START PROVIDED RECORDS
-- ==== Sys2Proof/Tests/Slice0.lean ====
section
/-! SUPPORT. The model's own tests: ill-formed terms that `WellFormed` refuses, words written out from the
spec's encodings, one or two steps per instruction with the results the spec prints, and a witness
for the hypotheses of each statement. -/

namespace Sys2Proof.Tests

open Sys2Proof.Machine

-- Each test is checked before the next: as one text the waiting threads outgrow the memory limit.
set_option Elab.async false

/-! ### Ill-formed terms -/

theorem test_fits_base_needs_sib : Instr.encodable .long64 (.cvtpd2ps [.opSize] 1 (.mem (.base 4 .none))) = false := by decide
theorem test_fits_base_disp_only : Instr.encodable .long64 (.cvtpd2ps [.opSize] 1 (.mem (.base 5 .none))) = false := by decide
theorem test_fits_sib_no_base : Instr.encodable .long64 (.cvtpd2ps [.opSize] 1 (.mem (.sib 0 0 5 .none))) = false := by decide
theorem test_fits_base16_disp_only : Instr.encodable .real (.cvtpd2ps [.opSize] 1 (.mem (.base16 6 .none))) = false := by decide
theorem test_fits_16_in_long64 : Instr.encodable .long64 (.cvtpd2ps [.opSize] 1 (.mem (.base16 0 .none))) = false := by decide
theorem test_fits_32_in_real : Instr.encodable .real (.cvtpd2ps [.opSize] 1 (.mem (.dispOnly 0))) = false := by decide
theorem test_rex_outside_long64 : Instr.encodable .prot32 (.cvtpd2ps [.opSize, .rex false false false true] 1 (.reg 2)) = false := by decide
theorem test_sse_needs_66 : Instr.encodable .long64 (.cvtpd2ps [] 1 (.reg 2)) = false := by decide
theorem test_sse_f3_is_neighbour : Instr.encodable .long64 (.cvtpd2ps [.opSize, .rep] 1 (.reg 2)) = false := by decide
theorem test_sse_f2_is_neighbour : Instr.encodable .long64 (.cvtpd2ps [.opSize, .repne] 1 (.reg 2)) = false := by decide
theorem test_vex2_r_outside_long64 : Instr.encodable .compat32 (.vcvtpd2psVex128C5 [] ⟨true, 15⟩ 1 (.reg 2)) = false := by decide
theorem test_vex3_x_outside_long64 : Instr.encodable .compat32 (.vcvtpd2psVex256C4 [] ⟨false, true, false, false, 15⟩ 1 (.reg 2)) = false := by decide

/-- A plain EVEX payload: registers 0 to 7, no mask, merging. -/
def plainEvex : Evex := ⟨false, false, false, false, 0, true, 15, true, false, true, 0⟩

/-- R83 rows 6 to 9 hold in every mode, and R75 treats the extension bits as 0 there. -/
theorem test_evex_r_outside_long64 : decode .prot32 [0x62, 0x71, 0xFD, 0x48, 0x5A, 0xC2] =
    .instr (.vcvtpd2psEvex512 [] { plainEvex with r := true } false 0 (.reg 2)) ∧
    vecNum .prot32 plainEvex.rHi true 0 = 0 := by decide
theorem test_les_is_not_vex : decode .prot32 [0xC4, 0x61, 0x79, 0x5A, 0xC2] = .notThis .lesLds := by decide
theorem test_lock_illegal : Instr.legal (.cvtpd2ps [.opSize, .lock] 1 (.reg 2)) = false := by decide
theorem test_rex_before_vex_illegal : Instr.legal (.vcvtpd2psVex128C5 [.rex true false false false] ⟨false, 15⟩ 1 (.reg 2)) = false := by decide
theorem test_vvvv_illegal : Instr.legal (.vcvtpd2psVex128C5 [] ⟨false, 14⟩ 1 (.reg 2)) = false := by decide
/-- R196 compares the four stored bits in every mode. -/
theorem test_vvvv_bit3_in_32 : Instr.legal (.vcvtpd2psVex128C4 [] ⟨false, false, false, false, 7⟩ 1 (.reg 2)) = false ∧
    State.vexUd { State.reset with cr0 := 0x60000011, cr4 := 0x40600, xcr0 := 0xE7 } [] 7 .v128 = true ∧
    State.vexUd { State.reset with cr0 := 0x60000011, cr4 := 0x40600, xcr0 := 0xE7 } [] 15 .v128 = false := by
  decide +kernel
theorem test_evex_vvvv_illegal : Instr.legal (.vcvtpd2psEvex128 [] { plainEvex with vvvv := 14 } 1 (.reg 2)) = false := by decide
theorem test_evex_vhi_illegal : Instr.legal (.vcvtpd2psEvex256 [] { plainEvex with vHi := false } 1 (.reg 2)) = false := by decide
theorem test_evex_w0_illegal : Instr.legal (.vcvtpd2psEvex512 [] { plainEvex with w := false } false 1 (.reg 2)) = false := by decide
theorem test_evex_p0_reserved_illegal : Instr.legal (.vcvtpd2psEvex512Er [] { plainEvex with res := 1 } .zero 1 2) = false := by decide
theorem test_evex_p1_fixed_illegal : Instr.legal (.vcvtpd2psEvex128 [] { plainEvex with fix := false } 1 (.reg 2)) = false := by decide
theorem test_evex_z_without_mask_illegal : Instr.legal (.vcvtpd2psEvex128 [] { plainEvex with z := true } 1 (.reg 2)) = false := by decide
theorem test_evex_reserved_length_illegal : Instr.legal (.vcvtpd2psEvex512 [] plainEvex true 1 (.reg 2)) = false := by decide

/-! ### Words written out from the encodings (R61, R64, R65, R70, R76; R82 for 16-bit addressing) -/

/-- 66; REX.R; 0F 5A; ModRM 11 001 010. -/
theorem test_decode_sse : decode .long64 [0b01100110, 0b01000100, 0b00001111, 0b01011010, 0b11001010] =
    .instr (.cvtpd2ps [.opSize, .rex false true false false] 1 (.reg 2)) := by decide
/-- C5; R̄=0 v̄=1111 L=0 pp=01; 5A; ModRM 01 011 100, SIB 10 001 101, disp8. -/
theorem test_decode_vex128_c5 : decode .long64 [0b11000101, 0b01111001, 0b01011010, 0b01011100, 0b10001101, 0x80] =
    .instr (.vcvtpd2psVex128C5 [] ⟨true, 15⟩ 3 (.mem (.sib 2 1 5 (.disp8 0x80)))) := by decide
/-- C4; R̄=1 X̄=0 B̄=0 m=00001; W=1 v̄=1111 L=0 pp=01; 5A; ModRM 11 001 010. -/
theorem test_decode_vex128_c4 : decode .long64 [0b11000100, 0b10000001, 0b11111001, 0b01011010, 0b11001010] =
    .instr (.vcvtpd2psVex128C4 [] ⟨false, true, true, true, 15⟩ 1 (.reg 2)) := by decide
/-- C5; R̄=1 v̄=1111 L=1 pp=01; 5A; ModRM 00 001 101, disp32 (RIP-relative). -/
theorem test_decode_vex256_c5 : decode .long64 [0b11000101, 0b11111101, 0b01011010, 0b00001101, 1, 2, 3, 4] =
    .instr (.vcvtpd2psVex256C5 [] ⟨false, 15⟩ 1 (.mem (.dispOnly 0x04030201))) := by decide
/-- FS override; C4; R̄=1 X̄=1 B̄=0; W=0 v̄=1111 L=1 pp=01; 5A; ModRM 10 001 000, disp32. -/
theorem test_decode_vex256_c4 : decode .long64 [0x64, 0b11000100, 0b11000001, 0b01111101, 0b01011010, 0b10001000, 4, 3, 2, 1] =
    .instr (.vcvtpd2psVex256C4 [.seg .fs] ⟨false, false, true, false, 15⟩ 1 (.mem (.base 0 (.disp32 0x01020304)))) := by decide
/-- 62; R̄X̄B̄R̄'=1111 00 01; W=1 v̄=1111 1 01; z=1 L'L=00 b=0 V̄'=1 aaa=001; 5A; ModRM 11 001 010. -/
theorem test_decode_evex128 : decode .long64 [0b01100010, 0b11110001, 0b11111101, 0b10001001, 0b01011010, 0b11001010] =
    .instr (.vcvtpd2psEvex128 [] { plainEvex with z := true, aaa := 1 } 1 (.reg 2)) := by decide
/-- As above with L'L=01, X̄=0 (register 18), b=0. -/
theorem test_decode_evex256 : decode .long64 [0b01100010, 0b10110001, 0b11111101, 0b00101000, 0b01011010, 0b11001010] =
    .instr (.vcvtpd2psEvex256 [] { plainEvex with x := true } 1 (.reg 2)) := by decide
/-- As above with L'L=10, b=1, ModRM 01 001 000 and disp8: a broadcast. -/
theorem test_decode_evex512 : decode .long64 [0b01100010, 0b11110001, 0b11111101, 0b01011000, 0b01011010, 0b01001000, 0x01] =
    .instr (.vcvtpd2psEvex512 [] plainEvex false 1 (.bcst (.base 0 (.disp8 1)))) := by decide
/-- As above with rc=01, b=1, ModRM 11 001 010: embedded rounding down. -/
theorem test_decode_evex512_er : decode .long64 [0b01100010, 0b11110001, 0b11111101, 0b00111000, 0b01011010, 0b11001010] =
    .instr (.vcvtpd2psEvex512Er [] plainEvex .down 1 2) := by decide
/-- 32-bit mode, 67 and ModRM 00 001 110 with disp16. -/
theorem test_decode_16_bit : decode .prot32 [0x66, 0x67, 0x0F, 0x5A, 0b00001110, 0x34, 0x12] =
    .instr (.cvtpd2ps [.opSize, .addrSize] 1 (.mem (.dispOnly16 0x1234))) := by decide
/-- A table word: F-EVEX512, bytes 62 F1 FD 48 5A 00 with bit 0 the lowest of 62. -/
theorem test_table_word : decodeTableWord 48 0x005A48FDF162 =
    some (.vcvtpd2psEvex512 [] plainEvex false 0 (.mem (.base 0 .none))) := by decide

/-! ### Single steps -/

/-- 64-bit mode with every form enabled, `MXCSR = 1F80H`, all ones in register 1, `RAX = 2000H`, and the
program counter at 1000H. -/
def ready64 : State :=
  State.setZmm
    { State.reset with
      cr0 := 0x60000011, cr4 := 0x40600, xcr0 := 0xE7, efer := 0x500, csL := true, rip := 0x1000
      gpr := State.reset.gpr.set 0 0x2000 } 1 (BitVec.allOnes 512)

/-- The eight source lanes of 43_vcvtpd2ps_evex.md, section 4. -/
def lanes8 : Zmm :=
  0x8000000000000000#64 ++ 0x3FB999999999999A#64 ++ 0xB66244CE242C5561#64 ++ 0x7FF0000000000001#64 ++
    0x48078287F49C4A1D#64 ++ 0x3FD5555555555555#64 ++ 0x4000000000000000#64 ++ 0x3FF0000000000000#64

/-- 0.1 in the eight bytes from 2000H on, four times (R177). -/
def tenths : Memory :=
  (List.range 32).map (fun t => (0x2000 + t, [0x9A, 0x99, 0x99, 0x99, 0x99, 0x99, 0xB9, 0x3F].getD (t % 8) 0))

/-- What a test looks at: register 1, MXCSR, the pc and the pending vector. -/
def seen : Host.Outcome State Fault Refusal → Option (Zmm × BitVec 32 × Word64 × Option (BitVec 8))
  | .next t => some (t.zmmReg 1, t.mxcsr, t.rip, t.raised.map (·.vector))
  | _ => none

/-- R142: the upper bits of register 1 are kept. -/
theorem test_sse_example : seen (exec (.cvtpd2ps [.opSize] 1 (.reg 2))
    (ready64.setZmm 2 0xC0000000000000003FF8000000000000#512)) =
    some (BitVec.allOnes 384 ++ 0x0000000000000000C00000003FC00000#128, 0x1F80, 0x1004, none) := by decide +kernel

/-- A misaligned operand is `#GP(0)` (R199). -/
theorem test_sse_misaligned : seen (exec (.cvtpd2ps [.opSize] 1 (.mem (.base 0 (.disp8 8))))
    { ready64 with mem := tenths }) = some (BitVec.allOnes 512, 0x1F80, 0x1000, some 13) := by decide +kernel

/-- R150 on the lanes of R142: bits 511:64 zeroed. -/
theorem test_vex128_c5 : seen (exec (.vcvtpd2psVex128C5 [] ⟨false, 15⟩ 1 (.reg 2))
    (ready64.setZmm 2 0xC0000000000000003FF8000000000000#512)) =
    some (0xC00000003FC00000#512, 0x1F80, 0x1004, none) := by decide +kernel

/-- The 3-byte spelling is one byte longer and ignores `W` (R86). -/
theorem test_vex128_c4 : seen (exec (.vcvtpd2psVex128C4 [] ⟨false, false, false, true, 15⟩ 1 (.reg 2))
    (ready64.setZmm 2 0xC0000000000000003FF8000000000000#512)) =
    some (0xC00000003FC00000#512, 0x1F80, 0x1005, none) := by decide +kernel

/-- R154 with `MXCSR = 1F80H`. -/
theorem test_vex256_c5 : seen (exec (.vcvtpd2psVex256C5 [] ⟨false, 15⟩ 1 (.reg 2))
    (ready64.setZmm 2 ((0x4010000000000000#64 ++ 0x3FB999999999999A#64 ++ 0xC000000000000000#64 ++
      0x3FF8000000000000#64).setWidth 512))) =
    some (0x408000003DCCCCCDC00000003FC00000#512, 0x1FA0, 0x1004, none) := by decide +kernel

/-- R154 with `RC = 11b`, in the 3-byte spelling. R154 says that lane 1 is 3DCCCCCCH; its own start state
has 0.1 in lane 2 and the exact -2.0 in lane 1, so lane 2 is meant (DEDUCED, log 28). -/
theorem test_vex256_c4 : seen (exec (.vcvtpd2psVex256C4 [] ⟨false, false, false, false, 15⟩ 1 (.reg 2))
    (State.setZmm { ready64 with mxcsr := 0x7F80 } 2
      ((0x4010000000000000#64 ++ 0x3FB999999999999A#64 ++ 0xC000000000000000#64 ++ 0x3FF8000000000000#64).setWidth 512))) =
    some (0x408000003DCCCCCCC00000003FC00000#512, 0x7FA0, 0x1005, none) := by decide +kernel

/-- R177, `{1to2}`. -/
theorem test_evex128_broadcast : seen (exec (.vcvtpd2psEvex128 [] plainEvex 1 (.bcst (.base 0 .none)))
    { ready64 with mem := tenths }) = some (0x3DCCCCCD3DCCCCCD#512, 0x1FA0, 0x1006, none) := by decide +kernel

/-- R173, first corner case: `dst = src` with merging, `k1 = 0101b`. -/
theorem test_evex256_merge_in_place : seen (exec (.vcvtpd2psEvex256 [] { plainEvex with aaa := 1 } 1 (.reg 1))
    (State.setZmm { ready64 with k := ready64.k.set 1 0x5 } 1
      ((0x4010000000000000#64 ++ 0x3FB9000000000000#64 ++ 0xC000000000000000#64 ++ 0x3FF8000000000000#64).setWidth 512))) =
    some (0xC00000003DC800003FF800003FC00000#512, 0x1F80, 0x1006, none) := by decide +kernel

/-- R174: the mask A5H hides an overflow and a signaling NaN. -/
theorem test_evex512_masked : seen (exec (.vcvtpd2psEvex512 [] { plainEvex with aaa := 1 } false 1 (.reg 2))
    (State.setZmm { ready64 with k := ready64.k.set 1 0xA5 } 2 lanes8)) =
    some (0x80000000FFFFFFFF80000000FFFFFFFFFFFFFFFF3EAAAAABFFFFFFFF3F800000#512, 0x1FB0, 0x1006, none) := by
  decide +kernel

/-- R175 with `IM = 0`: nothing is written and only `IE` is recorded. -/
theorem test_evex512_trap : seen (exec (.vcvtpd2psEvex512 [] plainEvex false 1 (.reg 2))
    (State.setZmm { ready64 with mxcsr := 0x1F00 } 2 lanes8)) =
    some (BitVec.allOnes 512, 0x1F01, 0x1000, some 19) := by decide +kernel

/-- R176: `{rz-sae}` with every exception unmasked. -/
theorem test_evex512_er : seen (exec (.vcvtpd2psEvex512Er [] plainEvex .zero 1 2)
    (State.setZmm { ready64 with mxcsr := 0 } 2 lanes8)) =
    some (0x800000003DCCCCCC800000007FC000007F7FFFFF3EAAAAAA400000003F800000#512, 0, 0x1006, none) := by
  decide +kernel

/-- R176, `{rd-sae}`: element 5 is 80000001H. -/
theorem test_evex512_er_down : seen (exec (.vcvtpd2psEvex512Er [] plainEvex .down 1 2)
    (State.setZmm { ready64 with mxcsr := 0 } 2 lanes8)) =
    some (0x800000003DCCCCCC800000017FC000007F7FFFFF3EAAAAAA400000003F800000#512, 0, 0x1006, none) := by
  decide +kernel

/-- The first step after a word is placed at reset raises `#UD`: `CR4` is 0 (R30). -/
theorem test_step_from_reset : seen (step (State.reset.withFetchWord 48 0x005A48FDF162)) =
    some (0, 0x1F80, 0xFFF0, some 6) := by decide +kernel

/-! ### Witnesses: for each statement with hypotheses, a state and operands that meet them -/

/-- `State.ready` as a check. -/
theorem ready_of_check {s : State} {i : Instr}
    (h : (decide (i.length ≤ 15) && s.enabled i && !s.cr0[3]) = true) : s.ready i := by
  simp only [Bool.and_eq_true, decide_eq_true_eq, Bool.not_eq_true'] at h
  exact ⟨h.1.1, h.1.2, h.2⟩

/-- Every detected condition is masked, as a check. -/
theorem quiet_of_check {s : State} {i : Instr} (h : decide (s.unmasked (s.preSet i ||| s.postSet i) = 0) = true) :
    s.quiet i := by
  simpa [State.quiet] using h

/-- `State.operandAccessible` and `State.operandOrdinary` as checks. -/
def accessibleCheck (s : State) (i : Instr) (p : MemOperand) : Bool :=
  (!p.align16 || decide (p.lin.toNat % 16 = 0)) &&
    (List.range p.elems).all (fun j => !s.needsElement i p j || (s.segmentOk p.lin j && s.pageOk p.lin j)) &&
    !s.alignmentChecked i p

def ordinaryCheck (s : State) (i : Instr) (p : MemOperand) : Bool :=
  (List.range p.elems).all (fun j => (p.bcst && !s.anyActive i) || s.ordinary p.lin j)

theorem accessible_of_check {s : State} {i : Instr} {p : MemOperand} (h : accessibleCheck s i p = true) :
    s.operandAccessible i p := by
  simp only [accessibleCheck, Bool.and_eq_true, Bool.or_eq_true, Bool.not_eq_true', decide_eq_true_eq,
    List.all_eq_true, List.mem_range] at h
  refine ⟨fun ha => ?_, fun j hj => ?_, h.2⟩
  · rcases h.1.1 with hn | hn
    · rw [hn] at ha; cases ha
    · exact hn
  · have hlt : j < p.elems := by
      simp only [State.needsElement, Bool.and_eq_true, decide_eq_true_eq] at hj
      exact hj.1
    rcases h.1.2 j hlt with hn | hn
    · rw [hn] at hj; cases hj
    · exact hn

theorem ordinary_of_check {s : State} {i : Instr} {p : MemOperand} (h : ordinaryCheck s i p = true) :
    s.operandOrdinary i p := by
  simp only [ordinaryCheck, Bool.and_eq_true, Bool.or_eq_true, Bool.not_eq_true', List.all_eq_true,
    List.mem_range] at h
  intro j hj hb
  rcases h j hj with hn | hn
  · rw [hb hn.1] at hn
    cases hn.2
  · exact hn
END PROVIDED RECORDS
START PROVIDED RECORDS
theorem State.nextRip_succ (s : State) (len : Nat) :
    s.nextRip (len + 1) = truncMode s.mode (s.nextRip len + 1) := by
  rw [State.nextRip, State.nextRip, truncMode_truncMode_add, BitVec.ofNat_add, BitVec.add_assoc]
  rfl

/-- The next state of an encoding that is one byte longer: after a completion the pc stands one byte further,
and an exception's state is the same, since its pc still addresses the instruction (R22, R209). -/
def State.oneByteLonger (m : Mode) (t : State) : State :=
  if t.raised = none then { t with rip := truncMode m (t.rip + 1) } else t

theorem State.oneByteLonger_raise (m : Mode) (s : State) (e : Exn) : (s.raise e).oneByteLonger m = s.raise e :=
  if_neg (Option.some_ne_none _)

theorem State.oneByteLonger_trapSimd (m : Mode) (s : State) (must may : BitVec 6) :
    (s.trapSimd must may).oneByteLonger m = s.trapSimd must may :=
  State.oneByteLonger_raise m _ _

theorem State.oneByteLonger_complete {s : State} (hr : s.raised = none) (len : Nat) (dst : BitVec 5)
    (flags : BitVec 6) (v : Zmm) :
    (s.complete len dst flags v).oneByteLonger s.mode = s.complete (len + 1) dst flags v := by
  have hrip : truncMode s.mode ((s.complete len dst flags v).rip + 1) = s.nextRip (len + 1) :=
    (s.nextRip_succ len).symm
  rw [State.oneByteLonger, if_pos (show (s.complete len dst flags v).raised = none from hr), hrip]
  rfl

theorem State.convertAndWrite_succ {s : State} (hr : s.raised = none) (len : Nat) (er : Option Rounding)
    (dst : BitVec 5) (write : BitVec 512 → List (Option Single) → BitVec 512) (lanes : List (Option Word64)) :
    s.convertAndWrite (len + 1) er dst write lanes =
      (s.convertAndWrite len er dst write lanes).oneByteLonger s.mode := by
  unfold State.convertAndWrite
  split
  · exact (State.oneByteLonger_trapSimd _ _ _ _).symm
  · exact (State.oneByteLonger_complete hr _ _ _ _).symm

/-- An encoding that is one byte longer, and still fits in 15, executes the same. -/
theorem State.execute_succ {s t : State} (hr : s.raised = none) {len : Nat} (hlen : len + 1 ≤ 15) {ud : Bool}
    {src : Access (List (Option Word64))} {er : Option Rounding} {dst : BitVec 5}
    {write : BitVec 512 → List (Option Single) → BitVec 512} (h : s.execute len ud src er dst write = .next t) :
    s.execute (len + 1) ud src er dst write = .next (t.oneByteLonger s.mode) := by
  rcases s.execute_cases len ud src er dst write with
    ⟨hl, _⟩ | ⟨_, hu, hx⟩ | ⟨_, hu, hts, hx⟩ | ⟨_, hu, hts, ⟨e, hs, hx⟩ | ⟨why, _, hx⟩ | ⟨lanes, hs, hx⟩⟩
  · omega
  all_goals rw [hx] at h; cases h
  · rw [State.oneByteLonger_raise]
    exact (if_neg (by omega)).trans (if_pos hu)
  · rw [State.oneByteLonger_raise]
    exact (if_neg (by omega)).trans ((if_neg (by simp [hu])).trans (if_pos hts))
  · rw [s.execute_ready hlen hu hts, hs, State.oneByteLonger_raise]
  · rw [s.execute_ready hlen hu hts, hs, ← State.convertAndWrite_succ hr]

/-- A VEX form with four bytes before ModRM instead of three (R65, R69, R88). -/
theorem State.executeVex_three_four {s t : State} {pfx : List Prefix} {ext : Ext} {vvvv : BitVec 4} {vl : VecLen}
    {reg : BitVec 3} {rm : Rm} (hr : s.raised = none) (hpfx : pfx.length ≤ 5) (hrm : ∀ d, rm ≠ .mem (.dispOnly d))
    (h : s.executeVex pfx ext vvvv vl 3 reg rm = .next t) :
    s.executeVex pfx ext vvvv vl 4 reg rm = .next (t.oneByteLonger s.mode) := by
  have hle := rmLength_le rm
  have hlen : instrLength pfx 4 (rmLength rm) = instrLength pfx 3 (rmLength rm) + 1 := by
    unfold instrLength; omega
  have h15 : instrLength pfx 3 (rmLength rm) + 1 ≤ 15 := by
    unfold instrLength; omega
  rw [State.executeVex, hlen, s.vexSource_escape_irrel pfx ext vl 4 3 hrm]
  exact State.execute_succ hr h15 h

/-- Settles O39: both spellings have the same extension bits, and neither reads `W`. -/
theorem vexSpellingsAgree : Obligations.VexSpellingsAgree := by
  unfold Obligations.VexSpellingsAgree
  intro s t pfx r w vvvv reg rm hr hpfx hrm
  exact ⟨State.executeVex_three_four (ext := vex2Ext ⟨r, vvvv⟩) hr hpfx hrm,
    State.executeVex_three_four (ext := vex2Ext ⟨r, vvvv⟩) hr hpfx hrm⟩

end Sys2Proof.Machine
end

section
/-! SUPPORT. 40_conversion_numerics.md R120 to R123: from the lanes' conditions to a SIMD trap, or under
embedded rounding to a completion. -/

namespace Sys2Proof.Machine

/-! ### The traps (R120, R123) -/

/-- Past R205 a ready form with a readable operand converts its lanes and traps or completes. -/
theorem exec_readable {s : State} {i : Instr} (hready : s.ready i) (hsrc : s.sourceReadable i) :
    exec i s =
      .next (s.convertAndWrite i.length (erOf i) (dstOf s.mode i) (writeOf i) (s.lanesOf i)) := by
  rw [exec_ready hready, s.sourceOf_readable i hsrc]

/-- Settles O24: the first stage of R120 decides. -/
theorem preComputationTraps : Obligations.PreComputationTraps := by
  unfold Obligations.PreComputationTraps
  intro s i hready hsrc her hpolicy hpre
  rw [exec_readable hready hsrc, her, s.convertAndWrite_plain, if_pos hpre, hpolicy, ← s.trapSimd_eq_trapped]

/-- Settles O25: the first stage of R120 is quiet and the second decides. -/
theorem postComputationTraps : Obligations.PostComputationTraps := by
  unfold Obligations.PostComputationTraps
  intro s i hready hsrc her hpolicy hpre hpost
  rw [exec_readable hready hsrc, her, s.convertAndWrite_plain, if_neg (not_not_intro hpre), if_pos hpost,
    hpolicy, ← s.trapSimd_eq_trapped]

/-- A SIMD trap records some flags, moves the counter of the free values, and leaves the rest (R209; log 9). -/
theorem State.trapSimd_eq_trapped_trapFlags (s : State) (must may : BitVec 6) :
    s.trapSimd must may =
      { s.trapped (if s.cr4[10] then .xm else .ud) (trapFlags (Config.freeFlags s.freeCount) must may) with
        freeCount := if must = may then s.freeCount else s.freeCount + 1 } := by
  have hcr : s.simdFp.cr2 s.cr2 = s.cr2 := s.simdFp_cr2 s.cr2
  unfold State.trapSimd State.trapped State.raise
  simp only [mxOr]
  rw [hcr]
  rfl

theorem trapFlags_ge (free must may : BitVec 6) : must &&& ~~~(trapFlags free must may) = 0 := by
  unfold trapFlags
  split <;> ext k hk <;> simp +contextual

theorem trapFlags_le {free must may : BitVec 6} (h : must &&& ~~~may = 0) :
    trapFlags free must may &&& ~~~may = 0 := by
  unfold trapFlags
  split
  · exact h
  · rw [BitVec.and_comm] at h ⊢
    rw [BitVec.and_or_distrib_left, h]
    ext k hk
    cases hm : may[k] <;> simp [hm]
END PROVIDED RECORDS
» **WORK TASK**:
Count the lines in the records above that contain the word "needsElement", and give only that number.

» **ANSWER BOX**:
2